| Task goal |
Each record below needs to be written out exactly as it appears.

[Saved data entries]
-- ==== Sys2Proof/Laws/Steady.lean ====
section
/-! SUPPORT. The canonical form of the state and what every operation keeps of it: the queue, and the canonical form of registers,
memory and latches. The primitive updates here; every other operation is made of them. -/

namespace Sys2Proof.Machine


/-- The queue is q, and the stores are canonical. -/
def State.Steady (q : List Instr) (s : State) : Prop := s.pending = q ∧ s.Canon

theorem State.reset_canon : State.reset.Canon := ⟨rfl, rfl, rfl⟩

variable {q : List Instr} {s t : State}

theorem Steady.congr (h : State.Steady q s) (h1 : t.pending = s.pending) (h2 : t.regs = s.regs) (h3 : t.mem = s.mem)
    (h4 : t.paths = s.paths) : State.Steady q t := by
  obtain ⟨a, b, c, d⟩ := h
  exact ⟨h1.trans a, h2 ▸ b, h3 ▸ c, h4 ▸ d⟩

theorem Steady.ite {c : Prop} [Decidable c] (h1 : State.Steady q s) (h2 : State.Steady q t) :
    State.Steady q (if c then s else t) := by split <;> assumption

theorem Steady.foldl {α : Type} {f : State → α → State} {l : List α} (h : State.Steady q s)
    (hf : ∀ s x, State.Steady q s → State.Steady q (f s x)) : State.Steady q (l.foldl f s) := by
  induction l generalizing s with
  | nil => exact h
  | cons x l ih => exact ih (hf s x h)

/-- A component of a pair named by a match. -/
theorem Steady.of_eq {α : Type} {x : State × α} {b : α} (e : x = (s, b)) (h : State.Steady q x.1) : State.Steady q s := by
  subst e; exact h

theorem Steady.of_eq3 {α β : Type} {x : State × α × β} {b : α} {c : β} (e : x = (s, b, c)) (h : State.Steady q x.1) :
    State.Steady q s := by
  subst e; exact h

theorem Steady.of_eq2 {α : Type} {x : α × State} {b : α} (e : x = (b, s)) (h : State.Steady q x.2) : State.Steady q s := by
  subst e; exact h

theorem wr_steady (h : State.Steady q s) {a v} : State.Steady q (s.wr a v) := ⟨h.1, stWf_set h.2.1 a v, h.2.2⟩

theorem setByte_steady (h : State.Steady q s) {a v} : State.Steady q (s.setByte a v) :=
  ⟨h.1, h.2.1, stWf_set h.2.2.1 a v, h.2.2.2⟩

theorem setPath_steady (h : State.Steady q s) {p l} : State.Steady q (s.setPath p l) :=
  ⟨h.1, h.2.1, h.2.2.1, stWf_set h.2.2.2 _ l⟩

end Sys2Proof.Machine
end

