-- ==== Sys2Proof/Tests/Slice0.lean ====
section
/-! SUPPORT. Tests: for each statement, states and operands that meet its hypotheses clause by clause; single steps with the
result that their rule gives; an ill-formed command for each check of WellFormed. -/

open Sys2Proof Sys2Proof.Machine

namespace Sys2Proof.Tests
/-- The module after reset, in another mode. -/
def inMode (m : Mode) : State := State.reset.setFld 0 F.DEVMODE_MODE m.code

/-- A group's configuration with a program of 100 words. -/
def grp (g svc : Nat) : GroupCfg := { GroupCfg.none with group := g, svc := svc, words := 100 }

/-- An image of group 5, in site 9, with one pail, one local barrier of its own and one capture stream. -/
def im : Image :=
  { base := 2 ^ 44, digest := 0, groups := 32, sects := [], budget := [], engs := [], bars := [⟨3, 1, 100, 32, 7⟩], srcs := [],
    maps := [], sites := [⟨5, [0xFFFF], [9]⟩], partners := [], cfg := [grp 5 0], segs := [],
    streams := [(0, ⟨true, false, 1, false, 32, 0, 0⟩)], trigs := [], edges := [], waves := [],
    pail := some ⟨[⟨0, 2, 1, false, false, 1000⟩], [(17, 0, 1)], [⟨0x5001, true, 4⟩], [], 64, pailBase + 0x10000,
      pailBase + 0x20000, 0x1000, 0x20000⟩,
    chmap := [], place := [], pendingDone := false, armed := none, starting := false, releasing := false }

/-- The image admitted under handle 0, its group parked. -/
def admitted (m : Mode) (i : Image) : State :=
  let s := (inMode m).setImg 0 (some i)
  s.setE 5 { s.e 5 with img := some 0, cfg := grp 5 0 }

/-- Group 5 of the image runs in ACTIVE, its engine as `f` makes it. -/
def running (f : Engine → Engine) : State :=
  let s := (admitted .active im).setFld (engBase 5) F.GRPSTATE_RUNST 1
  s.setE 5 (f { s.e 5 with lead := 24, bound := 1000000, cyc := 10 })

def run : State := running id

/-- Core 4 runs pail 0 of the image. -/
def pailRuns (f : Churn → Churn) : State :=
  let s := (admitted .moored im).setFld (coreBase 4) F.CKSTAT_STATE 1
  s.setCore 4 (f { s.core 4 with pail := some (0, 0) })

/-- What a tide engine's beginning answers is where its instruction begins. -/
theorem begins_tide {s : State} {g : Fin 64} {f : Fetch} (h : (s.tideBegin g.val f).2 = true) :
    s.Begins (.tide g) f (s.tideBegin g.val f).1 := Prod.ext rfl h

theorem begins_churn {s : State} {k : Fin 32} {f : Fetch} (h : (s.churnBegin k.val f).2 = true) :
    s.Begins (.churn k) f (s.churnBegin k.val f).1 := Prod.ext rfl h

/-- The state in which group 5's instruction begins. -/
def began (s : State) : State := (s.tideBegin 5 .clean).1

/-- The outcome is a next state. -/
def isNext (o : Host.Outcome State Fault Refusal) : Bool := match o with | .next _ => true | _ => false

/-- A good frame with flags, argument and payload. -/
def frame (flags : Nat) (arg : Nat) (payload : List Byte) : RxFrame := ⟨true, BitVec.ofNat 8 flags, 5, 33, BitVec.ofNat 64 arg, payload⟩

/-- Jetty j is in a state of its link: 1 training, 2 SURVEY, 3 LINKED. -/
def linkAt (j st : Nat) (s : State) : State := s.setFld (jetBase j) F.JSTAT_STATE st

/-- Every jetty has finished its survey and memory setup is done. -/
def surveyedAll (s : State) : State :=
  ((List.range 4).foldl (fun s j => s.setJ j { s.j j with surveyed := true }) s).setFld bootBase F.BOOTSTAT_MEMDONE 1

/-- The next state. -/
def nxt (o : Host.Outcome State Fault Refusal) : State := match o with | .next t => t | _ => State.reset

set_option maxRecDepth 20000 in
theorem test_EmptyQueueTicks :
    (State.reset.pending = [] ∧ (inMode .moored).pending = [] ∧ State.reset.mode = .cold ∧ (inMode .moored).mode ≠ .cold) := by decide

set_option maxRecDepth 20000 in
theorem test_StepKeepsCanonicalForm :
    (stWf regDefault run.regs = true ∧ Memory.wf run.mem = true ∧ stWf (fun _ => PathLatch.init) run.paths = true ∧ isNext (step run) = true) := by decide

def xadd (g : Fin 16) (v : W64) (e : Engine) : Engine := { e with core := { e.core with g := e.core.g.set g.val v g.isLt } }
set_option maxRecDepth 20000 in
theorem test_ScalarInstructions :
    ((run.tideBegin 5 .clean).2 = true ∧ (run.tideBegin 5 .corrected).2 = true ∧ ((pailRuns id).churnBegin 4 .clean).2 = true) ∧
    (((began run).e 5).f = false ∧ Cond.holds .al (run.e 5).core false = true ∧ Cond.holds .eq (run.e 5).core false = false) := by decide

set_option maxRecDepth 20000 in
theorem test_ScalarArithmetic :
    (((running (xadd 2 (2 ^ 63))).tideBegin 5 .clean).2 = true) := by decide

| Response area |
-- ==== Sys2Proof/Laws/Steady.lean ====
section
/-! SUPPORT. The canonical form of the state and what every operation keeps of it: the queue, and the canonical form of registers,
memory and latches. The primitive updates here; every other operation is made of them. -/

namespace Sys2Proof.Machine


/-- The queue is q, and the stores are canonical. -/
def State.Steady (q : List Instr) (s : State) : Prop := s.pending = q ∧ s.Canon

theorem State.reset_canon : State.reset.Canon := ⟨rfl, rfl, rfl⟩

variable {q : List Instr} {s t : State}

theorem Steady.congr (h : State.Steady q s) (h1 : t.pending = s.pending) (h2 : t.regs = s.regs) (h3 : t.mem = s.mem)
    (h4 : t.paths = s.paths) : State.Steady q t := by
  obtain ⟨a, b, c, d⟩ := h
  exact ⟨h1.trans a, h2 ▸ b, h3 ▸ c, h4 ▸ d⟩

theorem Steady.ite {c : Prop} [Decidable c] (h1 : State.Steady q s) (h2 : State.Steady q t) :
    State.Steady q (if c then s else t) := by split <;> assumption

theorem Steady.foldl {α : Type} {f : State → α → State} {l : List α} (h : State.Steady q s)
    (hf : ∀ s x, State.Steady q s → State.Steady q (f s x)) : State.Steady q (l.foldl f s) := by
  induction l generalizing s with
  | nil => exact h
  | cons x l ih => exact ih (hf s x h)

/-- A component of a pair named by a match. -/
theorem Steady.of_eq {α : Type} {x : State × α} {b : α} (e : x = (s, b)) (h : State.Steady q x.1) : State.Steady q s := by
  subst e; exact h

theorem Steady.of_eq3 {α β : Type} {x : State × α × β} {b : α} {c : β} (e : x = (s, b, c)) (h : State.Steady q x.1) :
    State.Steady q s := by
  subst e; exact h

theorem Steady.of_eq2 {α : Type} {x : α × State} {b : α} (e : x = (b, s)) (h : State.Steady q x.2) : State.Steady q s := by
  subst e; exact h

theorem wr_steady (h : State.Steady q s) {a v} : State.Steady q (s.wr a v) := ⟨h.1, stWf_set h.2.1 a v, h.2.2⟩

theorem setByte_steady (h : State.Steady q s) {a v} : State.Steady q (s.setByte a v) :=
  ⟨h.1, h.2.1, stWf_set h.2.2.1 a v, h.2.2.2⟩

theorem setPath_steady (h : State.Steady q s) {p l} : State.Steady q (s.setPath p l) :=
  ⟨h.1, h.2.1, h.2.2.1, stWf_set h.2.2.2 _ l⟩

end Sys2Proof.Machine
end

-- ==== Sys2Proof/Tests/Slice0.lean ====
section
/-! SUPPORT. Tests: for each statement, states and operands that meet its hypotheses clause by clause; single steps with the
result that their rule gives; an ill-formed command for each check of WellFormed. -/

open Sys2Proof Sys2Proof.Machine

namespace Sys2Proof.Tests
/-- The module after reset, in another mode. -/
def inMode (m : Mode) : State := State.reset.setFld 0 F.DEVMODE_MODE m.code

/-- A group's configuration with a program of 100 words. -/
def grp (g svc : Nat) : GroupCfg := { GroupCfg.none with group := g, svc := svc, words := 100 }

/-- An image of group 5, in site 9, with one pail, one local barrier of its own and one capture stream. -/
def im : Image :=
  { base := 2 ^ 44, digest := 0, groups := 32, sects := [], budget := [], engs := [], bars := [⟨3, 1, 100, 32, 7⟩], srcs := [],
    maps := [], sites := [⟨5, [0xFFFF], [9]⟩], partners := [], cfg := [grp 5 0], segs := [],
    streams := [(0, ⟨true, false, 1, false, 32, 0, 0⟩)], trigs := [], edges := [], waves := [],
    pail := some ⟨[⟨0, 2, 1, false, false, 1000⟩], [(17, 0, 1)], [⟨0x5001, true, 4⟩], [], 64, pailBase + 0x10000,
      pailBase + 0x20000, 0x1000, 0x20000⟩,
    chmap := [], place := [], pendingDone := false, armed := none, starting := false, releasing := false }

/-- The image admitted under handle 0, its group parked. -/
def admitted (m : Mode) (i : Image) : State :=
  let s := (inMode m).setImg 0 (some i)
  s.setE 5 { s.e 5 with img := some 0, cfg := grp 5 0 }

/-- Group 5 of the image runs in ACTIVE, its engine as `f` makes it. -/
def running (f : Engine → Engine) : State :=
  let s := (admitted .active im).setFld (engBase 5) F.GRPSTATE_RUNST 1
  s.setE 5 (f { s.e 5 with lead := 24, bound := 1000000, cyc := 10 })

def run : State := running id

/-- Core 4 runs pail 0 of the image. -/
def pailRuns (f : Churn → Churn) : State :=
  let s := (admitted .moored im).setFld (coreBase 4) F.CKSTAT_STATE 1
  s.setCore 4 (f { s.core 4 with pail := some (0, 0) })

/-- What a tide engine's beginning answers is where its instruction begins. -/
theorem begins_tide {s : State} {g : Fin 64} {f : Fetch} (h : (s.tideBegin g.val f).2 = true) :
    s.Begins (.tide g) f (s.tideBegin g.val f).1 := Prod.ext rfl h

theorem begins_churn {s : State} {k : Fin 32} {f : Fetch} (h : (s.churnBegin k.val f).2 = true) :
    s.Begins (.churn k) f (s.churnBegin k.val f).1 := Prod.ext rfl h

/-- The state in which group 5's instruction begins. -/
def began (s : State) : State := (s.tideBegin 5 .clean).1

/-- The outcome is a next state. -/
def isNext (o : Host.Outcome State Fault Refusal) : Bool := match o with | .next _ => true | _ => false

/-- A good frame with flags, argument and payload. -/
def frame (flags : Nat) (arg : Nat) (payload : List Byte) : RxFrame := ⟨true, BitVec.ofNat 8 flags, 5, 33, BitVec.ofNat 64 arg, payload⟩

/-- Jetty j is in a state of its link: 1 training, 2 SURVEY, 3 LINKED. -/
def linkAt (j st : Nat) (s : State) : State := s.setFld (jetBase j) F.JSTAT_STATE st

/-- Every jetty has finished its survey and memory setup is done. -/
def surveyedAll (s : State) : State :=
  ((List.range 4).foldl (fun s j => s.setJ j { s.j j with surveyed := true }) s).setFld bootBase F.BOOTSTAT_MEMDONE 1

/-- The next state. -/
def nxt (o : Host.Outcome State Fault Refusal) : State := match o with | .next t => t | _ => State.reset

set_option maxRecDepth 20000 in
theorem test_EmptyQueueTicks :
    (State.reset.pending = [] ∧ (inMode .moored).pending = [] ∧ State.reset.mode = .cold ∧ (inMode .moored).mode ≠ .cold) := by decide

set_option maxRecDepth 20000 in
theorem test_StepKeepsCanonicalForm :
    (stWf regDefault run.regs = true ∧ Memory.wf run.mem = true ∧ stWf (fun _ => PathLatch.init) run.paths = true ∧ isNext (step run) = true) := by decide

def xadd (g : Fin 16) (v : W64) (e : Engine) : Engine := { e with core := { e.core with g := e.core.g.set g.val v g.isLt } }
set_option maxRecDepth 20000 in
theorem test_ScalarInstructions :
    ((run.tideBegin 5 .clean).2 = true ∧ (run.tideBegin 5 .corrected).2 = true ∧ ((pailRuns id).churnBegin 4 .clean).2 = true) ∧
    (((began run).e 5).f = false ∧ Cond.holds .al (run.e 5).core false = true ∧ Cond.holds .eq (run.e 5).core false = false) := by decide

set_option maxRecDepth 20000 in
theorem test_ScalarArithmetic :
    (((running (xadd 2 (2 ^ 63))).tideBegin 5 .clean).2 = true) := by decide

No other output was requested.